When they start copying from Server A to Server C at the same time the NIC reaches a max of 180 mbps I/O.


County 1: all esx host are connected to a cisco 6509
County 2: all esx host are connected to a nexus 5020


I then started to perform test; I downloaded a program called lan speed test. I was getting anywhere from 16-40 mpbs for read/write. The wide range was due to user congestion during peak times of the day. However there were times I was getting a windows delayed write failure.

After further research I disabled write caching (did not work) hard coded the nic on my pc, access layer switch to 1gbps. This still did not fix the issue.



However just a few minutes ago I decided to RDP into the Server located at County B, opened the shared path to the files in County A and drag and drop the files over.

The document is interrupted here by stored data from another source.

/-! `setTrace` -/
@[simp] theorem State.cfg_setTrace (s : State) (x : List (BitVec 8)) : (s.setTrace x).cfg = s.cfg := rfl
@[simp] theorem State.ctx_setTrace (s : State) (x : List (BitVec 8)) : (s.setTrace x).ctx = s.ctx := rfl
@[simp] theorem State.st_setTrace (s : State) (x : List (BitVec 8)) : (s.setTrace x).st = s.st := rfl
@[simp] theorem State.pcm_setTrace (s : State) (x : List (BitVec 8)) : (s.setTrace x).pcm = s.pcm := rfl
@[simp] theorem State.wire_setTrace (s : State) (x : List (BitVec 8)) : (s.setTrace x).wire = s.wire := rfl
@[simp] theorem State.ch_setTrace (s : State) (x : List (BitVec 8)) : (s.setTrace x).ch = s.ch := rfl
@[simp] theorem State.irq_setTrace (s : State) (x : List (BitVec 8)) : (s.setTrace x).irq = s.irq := rfl
@[simp] theorem State.intEn_setTrace (s : State) (x : List (BitVec 8)) : (s.setTrace x).intEn = s.intEn := rfl
@[simp] theorem State.active_setTrace (s : State) (x : List (BitVec 8)) : (s.setTrace x).active = s.active := rfl
@[simp] theorem State.setupDone_setTrace (s : State) (x : List (BitVec 8)) : (s.setTrace x).setupDone = s.setupDone := rfl
@[simp] theorem State.q_setTrace (s : State) (x : List (BitVec 8)) : (s.setTrace x).q = s.q := rfl
@[simp] theorem State.wk_setTrace (s : State) (x : List (BitVec 8)) : (s.setTrace x).wk = s.wk := rfl
@[simp] theorem State.handler_setTrace (s : State) (x : List (BitVec 8)) : (s.setTrace x).handler = s.handler := rfl
@[simp] theorem State.ghost_setTrace (s : State) (x : List (BitVec 8)) : (s.setTrace x).ghost = s.ghost := rfl
@[simp] theorem State.wpend_setTrace (s : State) (x : List (BitVec 8)) : (s.setTrace x).wpend = s.wpend := rfl
@[simp] theorem State.line_setTrace (s : State) (x : List (BitVec 8)) : (s.setTrace x).line = s.line := rfl
@[simp] theorem State.pollCtx_setTrace (s : State) (x : List (BitVec 8)) : (s.setTrace x).pollCtx = s.pollCtx := rfl
@[simp] theorem State.storage_setTrace (s : State) (x : List (BitVec 8)) : (s.setTrace x).storage = s.storage := rfl
@[simp] theorem State.cuts_setTrace (s : State) (x : List (BitVec 8)) : (s.setTrace x).cuts = s.cuts := rfl
@[simp] theorem State.rejected_setTrace (s : State) (x : List (BitVec 8)) : (s.setTrace x).rejected = s.rejected := rfl
@[simp] theorem State.trace_setTrace (s : State) (x : List (BitVec 8)) : (s.setTrace x).trace = x := rfl
@[simp] theorem State.wireOld_setTrace (s : State) (x : List (BitVec 8)) : (s.setTrace x).wireOld = s.wireOld := rfl
@[simp] theorem State.pcmOld_setTrace (s : State) (x : List (BitVec 8)) : (s.setTrace x).pcmOld = s.pcmOld := rfl
@[simp] theorem State.pushes_setTrace (s : State) (x : List (BitVec 8)) : (s.setTrace x).pushes = s.pushes := rfl
@[simp] theorem State.draws_setTrace (s : State) (x : List (BitVec 8)) : (s.setTrace x).draws = s.draws := rfl
@[simp] theorem State.res_setTrace (s : State) (x : List (BitVec 8)) : (s.setTrace x).res = s.res := rfl
@[simp] theorem State.setTrace_self (s : State) : s.setTrace s.trace = s := rfl
@[simp] theorem State.setTrace_setTrace (s : State) (x y : List (BitVec 8)) : (s.setTrace x).setTrace y = s.setTrace y := rfl

/-! `setWireOld` -/
@[simp] theorem State.cfg_setWireOld (s : State) (x : Pair (Memory (List (BitVec 16)))) : (s.setWireOld x).cfg = s.cfg := rfl
@[simp] theorem State.ctx_setWireOld (s : State) (x : Pair (Memory (List (BitVec 16)))) : (s.setWireOld x).ctx = s.ctx := rfl
@[simp] theorem State.st_setWireOld (s : State) (x : Pair (Memory (List (BitVec 16)))) : (s.setWireOld x).st = s.st := rfl
@[simp] theorem State.pcm_setWireOld (s : State) (x : Pair (Memory (List (BitVec 16)))) : (s.setWireOld x).pcm = s.pcm := rfl
@[simp] theorem State.wire_setWireOld (s : State) (x : Pair (Memory (List (BitVec 16)))) : (s.setWireOld x).wire = s.wire := rfl
@[simp] theorem State.ch_setWireOld (s : State) (x : Pair (Memory (List (BitVec 16)))) : (s.setWireOld x).ch = s.ch := rfl
@[simp] theorem State.irq_setWireOld (s : State) (x : Pair (Memory (List (BitVec 16)))) : (s.setWireOld x).irq = s.irq := rfl
@[simp] theorem State.intEn_setWireOld (s : State) (x : Pair (Memory (List (BitVec 16)))) : (s.setWireOld x).intEn = s.intEn := rfl
@[simp] theorem State.active_setWireOld (s : State) (x : Pair (Memory (List (BitVec 16)))) : (s.setWireOld x).active = s.active := rfl
@[simp] theorem State.setupDone_setWireOld (s : State) (x : Pair (Memory (List (BitVec 16)))) : (s.setWireOld x).setupDone = s.setupDone := rfl
@[simp] theorem State.q_setWireOld (s : State) (x : Pair (Memory (List (BitVec 16)))) : (s.setWireOld x).q = s.q := rfl
@[simp] theorem State.wk_setWireOld (s : State) (x : Pair (Memory (List (BitVec 16)))) : (s.setWireOld x).wk = s.wk := rfl
@[simp] theorem State.handler_setWireOld (s : State) (x : Pair (Memory (List (BitVec 16)))) : (s.setWireOld x).handler = s.handler := rfl
@[simp] theorem State.ghost_setWireOld (s : State) (x : Pair (Memory (List (BitVec 16)))) : (s.setWireOld x).ghost = s.ghost := rfl
@[simp] theorem State.wpend_setWireOld (s : State) (x : Pair (Memory (List (BitVec 16)))) : (s.setWireOld x).wpend = s.wpend := rfl
@[simp] theorem State.line_setWireOld (s : State) (x : Pair (Memory (List (BitVec 16)))) : (s.setWireOld x).line = s.line := rfl
@[simp] theorem State.pollCtx_setWireOld (s : State) (x : Pair (Memory (List (BitVec 16)))) : (s.setWireOld x).pollCtx = s.pollCtx := rfl
@[simp] theorem State.storage_setWireOld (s : State) (x : Pair (Memory (List (BitVec 16)))) : (s.setWireOld x).storage = s.storage := rfl
@[simp] theorem State.cuts_setWireOld (s : State) (x : Pair (Memory (List (BitVec 16)))) : (s.setWireOld x).cuts = s.cuts := rfl
@[simp] theorem State.rejected_setWireOld (s : State) (x : Pair (Memory (List (BitVec 16)))) : (s.setWireOld x).rejected = s.rejected := rfl
@[simp] theorem State.trace_setWireOld (s : State) (x : Pair (Memory (List (BitVec 16)))) : (s.setWireOld x).trace = s.trace := rfl
@[simp] theorem State.wireOld_setWireOld (s : State) (x : Pair (Memory (List (BitVec 16)))) : (s.setWireOld x).wireOld = x := rfl
@[simp] theorem State.pcmOld_setWireOld (s : State) (x : Pair (Memory (List (BitVec 16)))) : (s.setWireOld x).pcmOld = s.pcmOld := rfl
@[simp] theorem State.pushes_setWireOld (s : State) (x : Pair (Memory (List (BitVec 16)))) : (s.setWireOld x).pushes = s.pushes := rfl
@[simp] theorem State.draws_setWireOld (s : State) (x : Pair (Memory (List (BitVec 16)))) : (s.setWireOld x).draws = s.draws := rfl
@[simp] theorem State.res_setWireOld (s : State) (x : Pair (Memory (List (BitVec 16)))) : (s.setWireOld x).res = s.res := rfl
@[simp] theorem State.setWireOld_self (s : State) : s.setWireOld s.wireOld = s := rfl
@[simp] theorem State.setWireOld_setWireOld (s : State) (x y : Pair (Memory (List (BitVec 16)))) : (s.setWireOld x).setWireOld y = s.setWireOld y := rfl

I did this for multiple servers and was able to get 750+ mbps network I/O from all servers while copying the files at the same time...(*to clarify I was able to copy at 750 mbps for Each Server not a total)


if someone can please help or elaborate I would appreciate any help.
 
Last edited:

/usr/home

Supreme [H]ardness
Joined
Mar 18, 2008
Messages
6,160
Is this a 1 Gbps link? If so, copying files at 750 and 180 = 930Mbps which is good on a 1 Gbps link and that's normal.
 

tangoseal

[H]F Junkie
Joined
Dec 18, 2010
Messages
9,330
Shit 1gbps wont take long at all...

Or you can put the files on a brick and drive them over since they are only one couty over.
 

toast0

[H]ard|Gawd
Joined
Jan 26, 2010
Messages
1,471
Client driven copy is probably copy data from server A to client memory, copy data from client memory to server B. Server to server the data will only be on the network once.
 

bloodypulp

Gawd
Joined
May 17, 2010
Messages
903
toast0 is correct.

Also, SMB is ill-suited for file transfers over WAN links.
XP uses SMB 1. With 2008+, SMB 2.x is a little better. That's why your server to server copy is faster.

Split your large files into smaller chunks(to avoid timeout failure) or use a different transport protocol.
Also, a Riverbed Steelhead may accelerate the file transfers.
 

Mackintire

2[H]4U
Joined
Jun 28, 2004
Messages
2,932
I'm assuming your connecting to the SAN via iSCSI target. If this is true you should be connecting the SAN via iSCSI target at the host level and presenting the volume to the guest as a hard drive.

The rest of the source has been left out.